If it's a single burglar, chances are he won't go into your house if you are there, and will leave if he discovers you are there.  There is a rise in home invasions, where your house is entered by armed criminals while you are in bed.  One just happened near here a few days ago. 

The thing is, you don't know which it is, so it's better to play it safe.

Jeff


----------



## MA-Caver (Jun 8, 2007)

SFC JeffJ said:


> If it's a single burglar, chances are he won't go into your house if you are there, and will leave if he discovers you are there.  There is a rise in home invasions, where your house is entered by armed criminals while you are in bed.  One just happened near here a few days ago.
> 
> The thing is, you don't know which it is, so it's better to play it safe.
> 
> Jeff


True... 
That's scary that criminals are banning together to accomplish their ends. Scary for the criminals as well because they might hook up with someone they barely met (in jail/prison) and not realizing that they might be a psychopath.


----------



## jks9199 (Jun 8, 2007)

MA-Caver said:


> Yes but realistically how often does *that* happen? Most burglars work singly and sometimes in pairs... but even then one of them might be waiting out in the car waiting and watching for LEO's on patrol.
> By "multiple armed bad guys" I am assuming that you are thinking three or more. So how often does that happen to the average home-owner? If you've a kid in a gang and a rival gang really wants revenge and goes as far as the home invasion thing (almost unheard of btw)... then yeah okay...
> I'm not trying to invalidate your point Jeff just wondering the possiblity of that ever happening.
> If I see that I'm outnumbered then my tactics are going to change radically. I'm no Bruce Willis to try and take 'em out one by one... our house isn't that big anyway. So if I'm facing multiple attackers in my home... :idunno: not sure what I will do... but then again... "No one man knows what he will do in any given situation until it happens."


 
There are two basic types of occupied dwelling robberies.  The first, less problematic type is when one or maybe two burglaries break into the house, often not thinking anyone is home, and don't want to be discovered.  They may or may not become violent if discovered and challenged; it's a crap shoot based on the individuals and their histories.  Often simply letting them know you're home will send them running.  Get into and stay in your safe area, and call 911.  Stay on the line and tell the dispatcher what you're hearing and seeing.  EVERY detail that you can give is helpful, and you'll be told when to hang up and go out and meet the cops.  (If they haven't come to you.)  DON'T blast randomly with a gun -- especially when the police are on the way!  

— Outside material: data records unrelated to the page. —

/-- Sprites and compositing (R473, R474). Selection: with LCDC[1] = 1 the first ten OAM entries, in index order, that
overlap the line; with LCDC[1] = 0 none. A sprite's pixel: its column and row, flipped by its attributes, of its
tile by unsigned index, the low bit of the index dropped for tall sprites; 0 outside its eight columns. The one
shown has a pixel there that is not 0, no other selected sprite with such a pixel has a smaller X, and none of a
lower OAM index has the same X; its colour shows unless its priority bit is set over a background pixel that is not
0. A colour is the shade the palette gives it. -/
def Obligations.Compositing : Prop :=
  ∀ (vram oam : Memory) (sh : Shades) (p : Ppu) (x y : Nat),
    let sel := p.selectedSprites oam y
    let back := p.backColour vram x y
    let height := if p.lcdc.getLsbD 2 then 16 else 8
    let overlaps (i : Nat) : Bool := decide ((spriteAt oam i).y ≤ y + 16) && decide (y + 16 < (spriteAt oam i).y + height)
    let colour (palette : Byte) (c : BitVec 2) : Argb :=
      [sh.shade0, sh.shade1, sh.shade2, sh.shade3].getD (palette.toNat / 4 ^ c.toNat % 4) 0
    (∀ i, spriteAt oam i =
        { y := (oam.read (4 * i)).toNat, x := (oam.read (4 * i + 1)).toNat, tile := oam.read (4 * i + 2),
          attr := oam.read (4 * i + 3) }) ∧
      (p.lcdc.getLsbD 1 = false → sel = []) ∧
      (p.lcdc.getLsbD 1 = true →
        ∃ chosen : List Nat, sel = chosen.map (spriteAt oam) ∧ chosen.length ≤ 10 ∧ chosen.Pairwise (· < ·) ∧
          ∀ i, i ∈ chosen ↔ i < 40 ∧ overlaps i = true ∧ ((List.range i).filter overlaps).length < 10) ∧
      (∀ sp : Sprite,
        (¬(sp.x ≤ x + 8 ∧ x < sp.x) → p.spritePixel vram sp x y = 0) ∧
          (sp.x ≤ x + 8 ∧ x < sp.x → sp.y ≤ y + 16 ∧ y + 16 < sp.y + height →
            let row := if sp.attr.getLsbD 6 then sp.y + height - 1 - (y + 16) else y + 16 - sp.y
            let bit := if sp.attr.getLsbD 5 then x + 8 - sp.x else sp.x - 1 - x
            let base := 16 * (if p.lcdc.getLsbD 2 then sp.tile.toNat / 2 * 2 else sp.tile.toNat) + 2 * row
            (p.spritePixel vram sp x y).getLsbD 0 = (vram.read base).getLsbD bit ∧
              (p.spritePixel vram sp x y).getLsbD 1 = (vram.read (base + 1)).getLsbD bit)) ∧
      (∀ sp, p.shownSprite vram sel x y = some sp →
        sp ∈ sel ∧ p.spritePixel vram sp x y ≠ 0 ∧
          (∀ o ∈ sel, p.spritePixel vram o x y ≠ 0 → sp.x ≤ o.x) ∧
          (∃ before after, sel = before ++ sp :: after ∧
            ∀ o ∈ before, p.spritePixel vram o x y ≠ 0 → o.x ≠ sp.x) ∧
          p.pixel vram sh sel y x =
            (if sp.attr.getLsbD 7 = true ∧ back ≠ 0 then colour p.bgp back
            else colour (if sp.attr.getLsbD 4 then p.obp1 else p.obp0) (p.spritePixel vram sp x y))) ∧
      (p.shownSprite vram sel x y = none →
        (∀ o ∈ sel, p.spritePixel vram o x y = 0) ∧ p.pixel vram sh sel y x = colour p.bgp back)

The other type is the real home invasion robbery.  These typically involve several (say 2 to 7) robbers who force their way into the home.  In my area, they tend to be intra-racial, and very popular with Asian gang bangers.  These guys are often VERY violent; they use entry tactics that are not dissimilar to what we cops do on dynamic entries.  They often have researched the target and carefully selected the target.  As I said -- the best defense is not being a target.  Then, don't let strangers in the door.  Use peep holes and other means to find out who's at the door before you open it, and if you have some sort of service person (cable, plumber, whatever) show up unexpectedly -- don't open the door until you know why they're there.  If they get in...  try to retreat to your safe room, or get out of the house, and try to get a 911 call out.  Again -- cops investigate 911 hang-ups and open lines.  Especially if the open line includes people yelling or screaming... 



MA-Caver said:


> True...
> That's scary that criminals are banning together to accomplish their ends. Scary for the criminals as well because they might hook up with someone they barely met (in jail/prison) and not realizing that they might be a psychopath.


 
They've been banding together for ages...  It's not new.


----------



## tellner (Jun 8, 2007)

If killing people is easy, then it's time to check into the nearest psychiatric hospital for a good, long stay  If it's necessary it's necessary. It does change things when you have a spouse and even more when there are children. All of a sudden it's not just you. It's you and someone for whom you would lay down your life without hesitation. That's squared and cubed when you look down at a baby and realize he or she depends completely on you.  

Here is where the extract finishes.